Give circuit for x to g to the x-th mod N for g, x.
We might as well assume they're less than N.
Well, the obvious way to do this--
take g, then multiply it by itself,
and then multiply it by g again and multiply it by g again,
multiply it by g again--
is really not efficient, because if N is a 300-digit number,
you need to multiply g by itself, well, google times.
And that's not going to work.
So efficient algorithm is repeated squaring.
And I will give you the--
I will not give you the most efficient version of this.
But I'll give you one that's actually pretty reasonable.
So let x be 100101001 in binary.
So compute g, g squared mod N. That's easy.
We just take g and multiply it by itself.
And maybe I'll say something a little bit later
about how we do that.
g to the fourth mod N, g to the--
let's see, 1, 2, 4, 8, 16, 32, 64, 128--
256 mod N. So each of these, we're taking a 300-digit number
and squaring it.
So it's very easy to do with a classical computer
and on a quantum computer, if you
have a working quantum computer that handles 300-digit numbers.
So we need to compute these.
And now, we write down the digits of g.
So that was 1000--
Ah, OK, I think I've made a palindrome
for g, which was a mistake.
We take 101 dot, dot, dot, dot.
And wherever there is a 1, we multiply by g.
So we multiply g times g to the fourth.
And then we do mod N. And then multiply it by g to the sixth.

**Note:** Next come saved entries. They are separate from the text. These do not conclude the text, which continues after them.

-- ==== Sys2Proof/Machine/HostPort.lean ====
section
/-! DEFINITION. The host's side (10_state.md R13 to R16): the CSR map, CSR reads and writes, the host's own memory accesses with the
hazards of 70_reset_and_hazards.md R173, and reset (R169, R171). -/

namespace Sys2Proof.Machine

/-- The CSRs of the map (R16). -/
inductive CsrName where
  | id
  | caps
  | mode
  | cmd
  | status
  | irqEn
  | count
  | prev
  | srcAddr
  | srcLen
  | dstAddr
  | dstCap
  | resultLen
  | ctrlIo
  | packLen
  | lens
  | lensHi
  | val (k : Fin 8)
  | pack (k : Fin 8)
deriving DecidableEq, Repr

/-- The CSR at a byte offset (R15, R16): bits [1:0] of the offset are ignored, and an offset the map does not name has no CSR. -/
def csrAt (off : BitVec 12) : Option CsrName :=
  let j := off.toNat / 4
  if j = 0x000 / 4 then some .id
  else if j = 0x004 / 4 then some .caps
  else if j = 0x008 / 4 then some .mode
  else if j = 0x00C / 4 then some .cmd
  else if j = 0x010 / 4 then some .status
  else if j = 0x014 / 4 then some .irqEn
  else if j = 0x018 / 4 then some .count
  else if j = 0x01C / 4 then some .prev
  else if j = 0x020 / 4 then some .srcAddr
  else if j = 0x024 / 4 then some .srcLen
  else if j = 0x028 / 4 then some .dstAddr
  else if j = 0x02C / 4 then some .dstCap
  else if j = 0x030 / 4 then some .resultLen
  else if j = 0x034 / 4 then some .ctrlIo
  else if j = 0x038 / 4 then some .packLen
  else if j = 0x03C / 4 then some .lens
  else if j = 0x040 / 4 then some .lensHi
  else if h : 0x060 / 4 ≤ j ∧ j < 0x060 / 4 + 8 then some (.val ⟨j - 0x060 / 4, by omega⟩)
  else if h : 0x080 / 4 ≤ j ∧ j < 0x080 / 4 + 8 then some (.pack ⟨j - 0x080 / 4, by omega⟩)
  else none

/-- The value of a CSR (R17 to R35). Fields marked RAZ read 0. A read has no side effect (R15); while the engine is BUSY it gives the
value from before the command (R44), since a command writes its results only at completion. -/
def csrValue (r : CsrName) (s : State) : Word :=
  match r with
  | .id => Config.idValue
  | .caps => (BitVec.ofBool s.accelPresent).setWidth 32
  | .mode => (BitVec.ofBool s.modeAccel).setWidth 32
  | .cmd => s.cmd
  | .status => s.status.toWord
  | .irqEn => (BitVec.ofBool s.doneEn).setWidth 32
  | .count => s.ops.count
  | .prev => s.ops.prev
  | .srcAddr => s.ops.srcAddr
  | .srcLen => s.ops.srcLen
  | .dstAddr => s.ops.dstAddr
  | .dstCap => s.ops.dstCap
  | .resultLen => s.resultLen
  | .ctrlIo => s.ops.ctrl.setWidth 32
  | .packLen => s.ops.packLen.setWidth 32
  | .lens => s.lens
  | .lensHi => s.lensHi
  | .val k => bankGet s.ops.vals k
  | .pack k => bankGet s.ops.pack k

/-- A CSR read at an offset: an offset without a CSR reads 0 (R15). -/
def csrRead (off : BitVec 12) (s : State) : Word :=
  match csrAt off with
  | some r => csrValue r s
  | none => 0

/-- `min(w[5:0], 32)` (R31). -/
def packLenOf (w : Word) : BitVec 6 :=
  if Config.packBytes < (w.extractLsb' 0 6).toNat then BitVec.ofNat 6 Config.packBytes else w.extractLsb' 0 6

/-- A host write to an operand CSR while the engine is idle (R26 to R34); a CSR that is not one of them is left alone. -/
def operandWrite (r : CsrName) (w : Word) (o : Operands) : Operands :=
  match r with
  | .count => { o with count := w }
  | .prev => { o with prev := w }
  | .srcAddr => { o with srcAddr := w }
  | .srcLen => { o with srcLen := w }
  | .dstAddr => { o with dstAddr := w }
  | .dstCap => { o with dstCap := w }
  | .ctrlIo => { o with ctrl := w.extractLsb' 0 16 }
  | .packLen => { o with packLen := packLenOf w }
  | .val k => { o with vals := bankSet o.vals k w }
  | .pack k => { o with pack := bankSet o.pack k w }
  | .id => o
  | .caps => o
  | .mode => o
  | .cmd => o
  | .status => o
  | .irqEn => o
  | .resultLen => o
  | .lens => o
  | .lensHi => o

/-- How a CSR takes a host write. -/
inductive WriteKind where
  /-- The write is ignored, and never sets `OVERRUN` (R15). -/
  | readOnly
  /-- The write takes effect, also while the engine is BUSY (R24, R25). -/
  | always
  /-- The write is dropped and sets `OVERRUN` while the engine is BUSY (R43). -/
  | whileIdle
deriving DecidableEq, Repr

/-- The access column of R16, with R43. -/
def writeKind : CsrName → WriteKind
  | .id => .readOnly
  | .caps => .readOnly
  | .mode => .readOnly
  | .cmd => .whileIdle
  | .status => .always
  | .irqEn => .always
  | .count => .whileIdle
  | .prev => .whileIdle
  | .srcAddr => .whileIdle
  | .srcLen => .whileIdle
  | .dstAddr => .whileIdle
  | .dstCap => .whileIdle
  | .resultLen => .readOnly
  | .ctrlIo => .whileIdle
  | .packLen => .whileIdle
  | .lens => .readOnly
  | .lensHi => .readOnly
  | .val _ => .whileIdle
  | .pack _ => .whileIdle

/-- Is the engine BUSY (R41)? -/
def State.isBusy (s : State) : Bool :=
  match s.engine with
  | .idle => false
  | .busy _ _ _ => true

/-- A host write that the CSR takes: `CMD` starts a command (R42), `STATUS` clears flags (R24), `IRQ_EN` takes its enable (R25), the
others are operands. -/
def csrStore (r : CsrName) (w : Word) (s : State) : State :=
  match r with
  | .cmd => accept w s
  | .status => acknowledge w s
  | .irqEn => { s with doneEn := w.getLsbD 0 }
  | r => { s with ops := operandWrite r w s.ops }

/-- A host write to a named CSR (R15, R24, R25, R43). -/
def csrWriteNamed (r : CsrName) (w : Word) (s : State) : State :=
  match writeKind r with
  | .readOnly => s
  | .always => csrStore r w s
  | .whileIdle => if s.isBusy then { s with status := s.status.overran } else csrStore r w s

/-- A host write at an offset: one without a CSR ignores it (R15). -/
def csrWrite (off : BitVec 12) (w : Word) (s : State) : State :=
  match csrAt off with
  | some r => csrWriteNamed r w s
  | none => s

/-- A CSR access; `csr_rdata` takes what a read returns (R14). -/
def csrAccess (a : CsrAccess) (s : State) : State :=
  match a with
  | .read off => { s with csrRdata := csrRead off s }
  | .write off w => csrWrite off w s

/-- The final byte that an address reaches in the footprint of the command in progress, with that footprint; none outside it, and none
where the engine writes no byte of it. -/
def State.footprintByte (s : State) (a : Nat) : Option (Byte × Footprint) :=
  let dst := s.operands.dstAddr.toNat
  match s.footprint with
  | none => none
  | some f =>
    if f.written then (aliases s.mirrors a).findSome? fun x => if dst ≤ x then (f.final[x - dst]?).map fun b => (b, f) else none
    else none

/-- A host read of one byte of memory. Inside the footprint of a command in progress it gives the old, the final or an intermediate value
(R173, I14); elsewhere, and of the input window, it gives the byte memory holds. -/
def hostMemRead (addr : Word) (s : State) : State :=
  match s.footprintByte addr.toNat with
  | none => { s with hostRdata := s.byteAt addr.toNat }
  | some (new, f) => { s with hostRdata := s.disturbedByte f.zeros f.final.length addr.toNat new, free := s.free + 1 }

/-- The engine state after a host write to the byte that the addresses `as` reach, on the memory `m`: a write into a window of the stream
command in progress races it (R173), and the first one keeps the memory it found. -/
def Engine.afterHostWrite (e : Engine) (m : Memory) (as : List Nat) : Engine :=
  match e with
  | .idle => .idle
  | .busy cmd snap race =>
    .busy cmd snap (race.or (if wordUsesWindows cmd && as.any (fun a => snap.inWindow .input a || snap.inWindow .output a) then some m else none))

/-- A host write of one byte of memory. -/
def hostMemWrite (addr : Word) (b : Byte) (s : State) : State :=
  { s with
    mem := s.mem.write (cellOf s.mirrors addr.toNat) b
    engine := s.engine.afterHostWrite s.mem (aliases s.mirrors addr.toNat) }

/-- A clock edge with `rst = 1` (R169): every CSR takes its reset value and the engine becomes idle; instance parameters, memory and the
inputs to come stay. -/
def resetCsrs (s : State) : State :=
  { s with
    modeAccel := s.accelPresent, cmd := 0, status := Status.reset, doneEn := false, ops := Operands.reset, resultLen := 0, lens := 0,
    lensHi := 0, engine := .idle }

/-- Reset (R169): a command in progress is aborted and the bytes of its write footprint are disturbed (R171). -/
def hostReset (s : State) : State :=
  match s.footprint with
  | none => resetCsrs s
  | some f => resetCsrs (disturbFootprint f.zeros f.final s)

/-- A CSR access at an edge with `rst = 1`: a write is ignored, a read returns 0 (R169). -/
def accessInReset (a : Option CsrAccess) (s : State) : State :=
  match a with
  | none => s
  | some (.write _ _) => s
  | some (.read _) => { s with csrRdata := 0 }

/-- What the host does in its turn. -/
def hostOp (op : HostOp) (s : State) : State :=
  match op with
  | .idle => s
  | .csr a => csrAccess a s
  | .memRead addr => hostMemRead addr s
  | .memWrite addr b => hostMemWrite addr b s
  | .rst a => accessInReset a (hostReset s)

/-- The next turn and the state without it: the engine's when none is listed (log 1). -/
def State.nextTurn (s : State) : Turn × State :=
  match s.turns with
  | [] => (.engine, s)
  | t :: ts => (t, { s with turns := ts })

/-- The engine's turn: idle, it does nothing; BUSY, it decodes the accepted word and performs the command (R45, R46), or completes with
`ILLEGAL_CMD` (30_encoding.md R71). `run` gives the commands their meaning. -/
def engineTurn (run : Instr → State → Host.Outcome State Fault Refusal) (s : State) : Host.Outcome State Fault Refusal :=
  match s.engine with
  | .idle => .next s
  | .busy cmd _ _ =>
    match decode cmd with
    | .command i => run i s
    | .illegal _ => .next (raiseError .illegalCmd s)

/-- One turn. -/
def takeTurn (run : Instr → State → Host.Outcome State Fault Refusal) (s : State) : Host.Outcome State Fault Refusal :=
  match s.nextTurn with
  | (.engine, s') => engineTurn run s'
  | (.host op, s') => .next (hostOp op s')

/-- The state with the command word `w` accepted and the next turn the engine's (log 2). -/
def placeCommand (w : Word) (s : State) : State := { accept w s with turns := .engine :: s.turns }

end Sys2Proof.Machine
end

That's this one, reduce it by mod N--
or rather, g, g to the fourth.
Then we multiply it by g to the eighth, g to the 16th.
So there's a 1 here.
So we get g times g fourth times g to the 16th times g
to the 256th, which is what we want.
And we can do this.
So we can do this using a controlled multiplication
by g squared, a controlled multiplication
by g to the fourth, et cetera.
And we can actually precompute g, g squared, g to the fourth,
classically, and then just build the quantum circuit
for controlled multiplication by this number.
And we can do all this using Toffoli
gates, because this is a reversible classical circuit,
because we're keeping the input around--
x to g to the x-th.
Well, no, if you remember our circuit, we started with x.
And then we got x comma g to the x-th.
So we're keeping the input around,
so we can do this computation.
So this is an algorithm for exponentiation,
which only-- ah, yeah.
The other thing I wanted to say, how long does this take.
This Well, using longhand multiplication,
you need to do O of N multiplies mod N. And that's each.
So you remember your multiplication algorithm
from grade school.
You multiply each digit of the first number
with each digit of the second number, and you add them up.
That's N squared steps, because for each digit
of the first number--
or rather, not.
I'm sorry, mod log N, there are log N bits in an N-digit
number--
or log N bits in a number N. So there
are O of log N multiplies--
to N multiplies.
And each of these takes O of log to N squared.
So this is log N cubed altogether.
So we have an O of log N cubed algorithm
for factoring on a quantum computer.
And there are faster multiplication algorithms
around.
But if you look at them, well, first there's Karatsuba.
I don't know if you know what Karatsuba algorithm is.
But there is a problem with the Karatsuba-- at least,
there was the first time I looked
at it, which is, when you're doing a reversible circuit,
you generate garbage.
And there doesn't seem to be any way of doing Karatsuba
without generating a lot of garbage
and then cleaning it up, which means
you need more qubits for it than you would need if you
used longhand multiplication.
And that's a big problem, because qubits
are probably harder to make than time on a quantum computer.
And there's another algorithm for multiplication,
which is Schonhage-Strassen, but classically, it doesn't really
start helping until you get to numbers
that are considerably bigger than 300 bits or 300 digits.
So I think the best algorithm--
actually, this may have changed recently--
but the best algorithm people knew about 5,
10 years ago was longhand multiplication
for quantum computers.